(Saved data entries)
________________________________________

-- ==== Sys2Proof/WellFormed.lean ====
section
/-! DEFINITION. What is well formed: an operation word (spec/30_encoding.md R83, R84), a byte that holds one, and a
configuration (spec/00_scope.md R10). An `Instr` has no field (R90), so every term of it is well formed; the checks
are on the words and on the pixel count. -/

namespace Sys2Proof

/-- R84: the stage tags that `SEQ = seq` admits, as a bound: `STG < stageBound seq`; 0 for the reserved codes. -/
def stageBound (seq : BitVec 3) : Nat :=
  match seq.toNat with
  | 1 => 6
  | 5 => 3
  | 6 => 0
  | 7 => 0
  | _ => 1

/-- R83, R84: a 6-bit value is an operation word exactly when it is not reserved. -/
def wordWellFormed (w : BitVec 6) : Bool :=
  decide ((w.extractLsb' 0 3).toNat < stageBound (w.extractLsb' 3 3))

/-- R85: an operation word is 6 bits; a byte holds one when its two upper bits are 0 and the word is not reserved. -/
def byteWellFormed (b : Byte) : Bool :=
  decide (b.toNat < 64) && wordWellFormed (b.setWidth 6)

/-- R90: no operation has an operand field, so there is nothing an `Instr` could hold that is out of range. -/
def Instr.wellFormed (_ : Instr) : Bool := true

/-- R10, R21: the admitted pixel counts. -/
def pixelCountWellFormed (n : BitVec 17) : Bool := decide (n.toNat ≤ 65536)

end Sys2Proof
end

________________________________________

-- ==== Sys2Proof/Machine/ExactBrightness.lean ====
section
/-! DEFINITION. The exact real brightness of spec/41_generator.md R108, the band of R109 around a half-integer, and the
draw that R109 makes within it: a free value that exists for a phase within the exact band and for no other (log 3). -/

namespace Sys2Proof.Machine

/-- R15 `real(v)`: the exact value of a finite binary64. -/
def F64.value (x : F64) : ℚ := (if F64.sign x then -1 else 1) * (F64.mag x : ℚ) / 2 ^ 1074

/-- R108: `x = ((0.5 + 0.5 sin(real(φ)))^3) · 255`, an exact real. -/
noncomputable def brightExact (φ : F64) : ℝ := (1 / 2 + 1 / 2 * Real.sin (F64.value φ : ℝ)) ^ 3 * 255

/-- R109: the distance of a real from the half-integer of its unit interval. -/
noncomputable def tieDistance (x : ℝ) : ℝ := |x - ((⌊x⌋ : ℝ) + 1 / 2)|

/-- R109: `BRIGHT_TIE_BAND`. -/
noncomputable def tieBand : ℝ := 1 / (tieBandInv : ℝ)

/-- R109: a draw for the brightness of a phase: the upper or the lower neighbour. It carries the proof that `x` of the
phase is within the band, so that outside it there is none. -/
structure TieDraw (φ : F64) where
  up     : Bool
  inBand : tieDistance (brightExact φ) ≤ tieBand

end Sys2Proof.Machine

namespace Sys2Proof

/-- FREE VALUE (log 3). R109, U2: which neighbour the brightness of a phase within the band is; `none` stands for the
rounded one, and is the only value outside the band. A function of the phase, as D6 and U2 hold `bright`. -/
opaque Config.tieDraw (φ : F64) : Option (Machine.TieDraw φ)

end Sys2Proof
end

________________________________________

Say, as a number only, how many lines of the data contain "field".

RESULT FOR THIS TASK »
2